California Spotted Owl Visitation

Entry for 19 August 2010:


For the past 3 nights, my mom has been receiving nightly visitations from an owl, which on each occasion landed on the rail of her deck. The first two nights there was a cry and a silent visitation while on the previous night my mom had interacted with the owl for several minutes, as they mirrored each other’s head movements, and the owl emitted its haunting cry. What did this mean? It seemed worth further investigation.


Therefore, last night after dinner, we went out and sat on the deck about 8:30. It was dusk and the colors were fading into darkness as we looked out over the valley. We talked and waited and listened as the darkness deepened. After awhile I could barely hear, at the edge of my ability, a long, low cry in the distance, sometimes punctuated by a chattering sound. Since I was a small boy, I’ve loved strange noises (which might have something to do with why my musical tastes are so broad); so I tried imitating the cry with a breathy sort of whistle. After ten or fifteen minutes of this, we noticed that the cries were getting louder, and as they got closer, it began to sound like more than one.

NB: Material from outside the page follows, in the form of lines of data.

-- ==== Sys2Proof/Word.lean ====
section
/-! DEFINITION. The word types of the block (00_scope.md rule R9). -/

namespace Sys2Proof

/-- One data unit, 8 bits (00 R9, 20 R100). -/
abbrev Byte := BitVec 8

/-- A descriptor, register, flash-address or window word, 32 bits (00 R9). -/
abbrev Word := BitVec 32

end Sys2Proof
end

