-- ==== Sys2Proof/Machine/Assembler.lean ====
section
/-! DEFINITION. The assembler syntax of an operation (30_encoding.md rule R151). -/

namespace Sys2Proof.Machine

/-- A number in hexadecimal, with its prefix. -/
def hex (n : Nat) : String := "0x" ++ String.ofList (Nat.toDigits 16 n)

/-- Items separated by commas. -/
def commas : List String → String
  | [] => ""
  | [x] => x
  | x :: xs => x ++ ", " ++ commas xs

/-- A byte list, a repeated one as `[v; n]` (30 R151). -/
def byteList (bytes : List Byte) : String :=
  match bytes with
  | [] => "[]"
  | b :: bs =>
    if bs ≠ [] ∧ bs.all (fun c => c == b) then
      "[" ++ hex b.toNat ++ "; " ++ toString bytes.length ++ "]"
    else "[" ++ commas (bytes.map fun c => hex c.toNat) ++ "]"

/-- An operation in assembler syntax; a bus command by its name in the table (30 R145, R151). -/
def asm : Instr → String
  | .wren => "WREN"
  | .vwren => "VWREN"
  | .rdpd => "RDPD"
  | .wrsr2 => "WRSR2"
  | .rdsr1 => "RDSR1"
  | .rdsr2 => "RDSR2"
  | .rdid => "RDID"
  | .qread => "QREAD"
  | .qpp => "QPP"
  | .se4k => "SE4K"
  | .ce => "CE"
  | .mmread => "MMREAD"
  | .busBringup p f cs ck =>
    "bus_bringup " ++ commas [hex p.toNat, hex f.toNat, hex cs.toNat, toString ck.toNat]
  | .init => "init delay"
  | .intoMemoryMapped => "into_memory_mapped"
  | .readBytes a n => "read_bytes " ++ commas [hex a.toNat, toString n]
  | .programPage a d => "program_page " ++ commas [hex a.toNat, byteList d]
  | .blockErase4k a => "block_erase_4k " ++ hex a.toNat
  | .chipErase => "chip_erase"
  | .readIds => "read_ids"
  | .readStatusRegister1 => "read_status_register1"
  | .readStatusRegister2 => "read_status_register2"
  | .writeEnable => "write_enable"
  | .writeDisable => "write_disable"
  | .waitBusy => "wait_busy"
  | .mmLoad a w => "mm_load " ++ commas [hex a.toNat, toString w.toNat]
  | .mmStore a w v => "mm_store " ++ commas [hex a.toNat, toString w.toNat, hex v.toNat]

end Sys2Proof.Machine
end

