/-- The two busy signals of an erase: the transaction has ended at the peripheral while the chip is still
busy, and SEQ polls (R252, 10 R72, 40 R182). -/
def Obligations.ErasePollsWhileTheChipIsBusy : Prop :=
  ∀ (s : State) (rest : List Bool), IndirectReady s → s.chip.prot = [] → s.cfg.eraseWren = true →
    s.schedule = false :: false :: rest →
    (∀ a : Word, a.toNat < 8388608 →
      ∃ t, exec (.blockErase4k a) s = .next t ∧ t.seq = .polling .done ∧ t.regs.sr.busy = false ∧
        sr1Busy t.chip.sr1 = true ∧ t.chip.array = s.chip.array ∧
        t.chip.pending = .erase (a.toNat - a.toNat % 4096) 4096 ∧ t.results = s.results ∧
        t.trace = s.trace ++ [bareTxn 0x06 false, se4kTxn a false,
          statusTxn 0x05 [s.chip.sr1 ||| 0x03] false]) ∧
    ∃ t, exec .chipErase s = .next t ∧ t.seq = .polling .done ∧ t.regs.sr.busy = false ∧
      sr1Busy t.chip.sr1 = true ∧ t.chip.array = s.chip.array ∧
      t.chip.pending = .erase 0 8388608 ∧ t.results = s.results ∧
      t.trace = s.trace ++ [bareTxn 0x06 false, bareTxn 0xC7 false,
        statusTxn 0x05 [s.chip.sr1 ||| 0x03] false]

/-- With ERASE_WREN = false and WEL = 0 the chip ignores the erase command: the poll returns at the first
`RDSR1` and no byte of the array changes (R255, 70 R371). -/
def Obligations.EraseWithoutWriteEnableDoesNothing : Prop :=
  ∀ s : State, IndirectReady s → s.chip.prot = [] → s.cfg.eraseWren = false →
    sr1Wel s.chip.sr1 = false → sr1Busy s.chip.sr1 = false →
    (∀ a : Word, a.toNat < 8388608 →
      exec (.blockErase4k a) s = .next { s with
        regs := { afterTxn 0x05000105 s.regs with dlr := 0, ar := a }
        chip := { s.chip with vwe := false }
        rx := [s.chip.sr1]
        trace := s.trace ++ [se4kTxn a false, statusTxn 0x05 [s.chip.sr1] false]
        results := s.results ++ [⟨some (.blockErase4k a), .unit⟩]
        current := none }) ∧
    exec .chipErase s = .next { s with
      regs := { afterTxn 0x05000105 s.regs with dlr := 0 }
      chip := { s.chip with vwe := false }
      rx := [s.chip.sr1]
      trace := s.trace ++ [bareTxn 0xC7 false, statusTxn 0x05 [s.chip.sr1] false]
      results := s.results ++ [⟨some .chipErase, .unit⟩]
      current := none }

/-- What is programmed reads back ANDed with what the range held, and exactly as the data when the range
was erased: a completed `program_page` and then `read_bytes` of the same range (20 R111). -/
def Obligations.ProgramThenReadBack : Prop :=
  ∀ (a : Word) (data : List Byte) (s : State) (rest : List Bool), IndirectReady s →
    sr2Qe s.chip.sr2 = true → s.chip.prot = [] → s.chip.array.wf = true → data ≠ [] →
    a.toNat + data.length ≤ 8388608 →
    s.schedule = List.replicate (pageChunks a.toNat data).length true ++ rest →
    ∃ t u got, exec (.programPage a data) s = .next t ∧
      exec (.readBytes a data.length) t = .next u ∧
      u.results = t.results ++ [⟨some (.readBytes a data.length), .bytes got⟩] ∧
      got = (List.range data.length).map
        (fun i => s.chip.array.read (a.toNat + i) &&& data.getD i 0) ∧
      ((∀ i, i < data.length → s.chip.array.read (a.toNat + i) = 0xFF) → got = data)

/-- A completed `block_erase_4k` and then `read_bytes` of any range inside the erased block returns 0xFF
bytes; after a completed `chip_erase` any range does (20 R112). -/
def Obligations.EraseThenReadAllOnes : Prop :=
  ∀ (b : Word) (n : Nat) (s : State) (rest : List Bool), IndirectReady s →
    sr2Qe s.chip.sr2 = true → s.chip.prot = [] → s.cfg.eraseWren = true → 1 ≤ n →
    s.schedule = true :: rest →
    (∀ a : Word, a.toNat < 8388608 → a.toNat / 4096 = b.toNat / 4096 →
      a.toNat / 4096 = (b.toNat + n - 1) / 4096 →
      ∃ t u, exec (.blockErase4k a) s = .next t ∧ exec (.readBytes b n) t = .next u ∧
        u.results = t.results ++ [⟨some (.readBytes b n), .bytes (List.replicate n 0xFF)⟩]) ∧
    (b.toNat + n ≤ 8388608 →
      ∃ t u, exec .chipErase s = .next t ∧ exec (.readBytes b n) t = .next u ∧
        u.results = t.results ++ [⟨some (.readBytes b n), .bytes (List.replicate n 0xFF)⟩])

/-! ### The register operations (43_register_operations.md section 1) -/

/-- `read_ids` returns the manufacturer and device bytes by one `RDID` with the late-sample toggle on, and
turns the toggle off again; the chip is unchanged but for VWE (R280, 10 R46). -/
def Obligations.ReadIds : Prop :=
  ∀ s : State, IndirectReady s →
    exec .readIds s = .next { s with
      regs := { afterTxn 0x05002590 s.regs with dlr := 1, ar := 0 }
      chip := { s.chip with vwe := false }
      rx := [s.chip.mfrId, s.chip.devId]
      trace := s.trace ++ [rdidTxn [s.chip.mfrId, s.chip.devId] true]
      results := s.results ++ [⟨some .readIds, .bytes [s.chip.mfrId, s.chip.devId]⟩]
      current := none }

/-- `read_status_register1` and `read_status_register2` return the register's byte, bit for bit, by one
transaction of one byte (R282, R284, 20 R97). -/
def Obligations.StatusRegisterReads : Prop :=
  ∀ s : State, IndirectReady s →
    exec .readStatusRegister1 s = .next { s with
      regs := { afterTxn 0x05000105 s.regs with dlr := 0 }
      chip := { s.chip with vwe := false }
      rx := [s.chip.sr1]
      trace := s.trace ++ [statusTxn 0x05 [s.chip.sr1] false]
      results := s.results ++ [⟨some .readStatusRegister1, .bytes [s.chip.sr1]⟩]
      current := none } ∧
    exec .readStatusRegister2 s = .next { s with
      regs := { afterTxn 0x05000135 s.regs with dlr := 0 }
      chip := { s.chip with vwe := false }
      rx := [s.chip.sr2]
      trace := s.trace ++ [statusTxn 0x35 [s.chip.sr2] false]
      results := s.results ++ [⟨some .readStatusRegister2, .bytes [s.chip.sr2]⟩]
      current := none }

/-- `write_enable` sets WEL by one `WREN`, and `write_disable` does exactly the same: it does not clear
WEL (R286, R288, 70 R372). -/
def Obligations.WriteEnableAndDisable : Prop :=
  ∀ s : State, IndirectReady s →
    let after (i : Instr) : State := { s with
      regs := afterTxn 0x00000106 s.regs
      chip := { s.chip with sr1 := s.chip.sr1 ||| 0x02, vwe := false }
      rx := []
      trace := s.trace ++ [bareTxn 0x06 false]
      results := s.results ++ [⟨some i, .unit⟩]
      current := none }
    exec .writeEnable s = .next (after .writeEnable) ∧
    exec .writeDisable s = .next (after .writeDisable) ∧
    ∀ i, sr1Wel (after i).chip.sr1 = true

/-! ### Refusals and their order (10_state.md rules R32, R33, 60_exceptions.md) -/

/-- An operation issued in a lifecycle state that the table of R32 marks "refuse" is refused with
REF_LIFECYCLE, and no state changes; in the state that admits it, that refusal does not come. -/
def Obligations.LifecycleAdmission : Prop :=
  ∀ s : State, s.seq = .idle →
    let refused (i : Instr) : Prop := exec i s = .refused (.lifecycle ⟨some (.op i), none, s⟩)
    let admits (i : Instr) : Prop := ∀ t, exec i s ≠ .refused (.lifecycle t)
    (∀ p f cs ck, if s.life = .uninit then admits (.busBringup p f cs ck)
      else refused (.busBringup p f cs ck)) ∧
    (if s.life = .busReady then admits .init else refused .init) ∧
    (∀ i : Instr,
      i ∈ [Instr.intoMemoryMapped, .chipErase, .readIds, .readStatusRegister1, .readStatusRegister2,
        .writeEnable, .writeDisable, .waitBusy] →
      if s.life = .indirect then admits i else refused i) ∧
    (∀ a n, if s.life = .indirect then admits (.readBytes a n) else refused (.readBytes a n)) ∧
    (∀ a d, if s.life = .indirect then admits (.programPage a d) else refused (.programPage a d)) ∧
    (∀ a, if s.life = .indirect then admits (.blockErase4k a) else refused (.blockErase4k a)) ∧
    (∀ a w, if s.life = .memMapped then admits (.mmLoad a w) else refused (.mmLoad a w)) ∧
    (∀ a w v, if s.life = .memMapped then admits (.mmStore a w v) else refused (.mmStore a w v))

Then suddenly there were cries from the top of the tall tree just below my mom’s house, then from the next tree to the left of it, opposite the deck where we were sitting. There were soft flutterings and a couple of times I saw a shadowy form flitting from one tree to the next. Finally, a third set of cries emanated from the tree above the house. The three owls continued to cry back and forth to each other, and I joined in. Entranced, I’d been sitting on the chaise lounge, out under the stars in order to see better, but I was now struck by a powerful sense of uncanniness, and began to feel terribly exposed sitting out in the open. I felt as though at any moment these three mysterious beings might descend on me, and I was filled with a mixture of exhilaration and terror. I got up and moved under the shelter of table’s umbrella.


My mom and I now really wanted to know who our mysterious visitors were, that is, what kind of owls they might be. I went inside and got my new iPad and brought back it out again. I found www.owling.com and began looking up likely species and listening to their calls. After trying about 20 or these, we finally came to the California Spotted Owl, whose recorded cry closely matched what we’d been listening to. The annotation to the matching cry characterized it an “agitated contact call" which “may be associated with territorial disputes”; it noted that this type of cry is mainly used by females. At some point during the process of trying to explain what we were experiencing, the object of our interest got bored and moved away back down the hill toward the creek. As often happens in life, reflection had replaced direct experience.


Because the two outlined shapes we had glimpsed looked smaller than what my mom had seen the previous nights, she concluded that we had been visited by a mother owl and her two young owlets, whom she was instructing while at the same time checking out the humans who live in their valley. This narrative seems as good as any other, and my mom vowed to continue her Owl Vigil in order to see what might come next.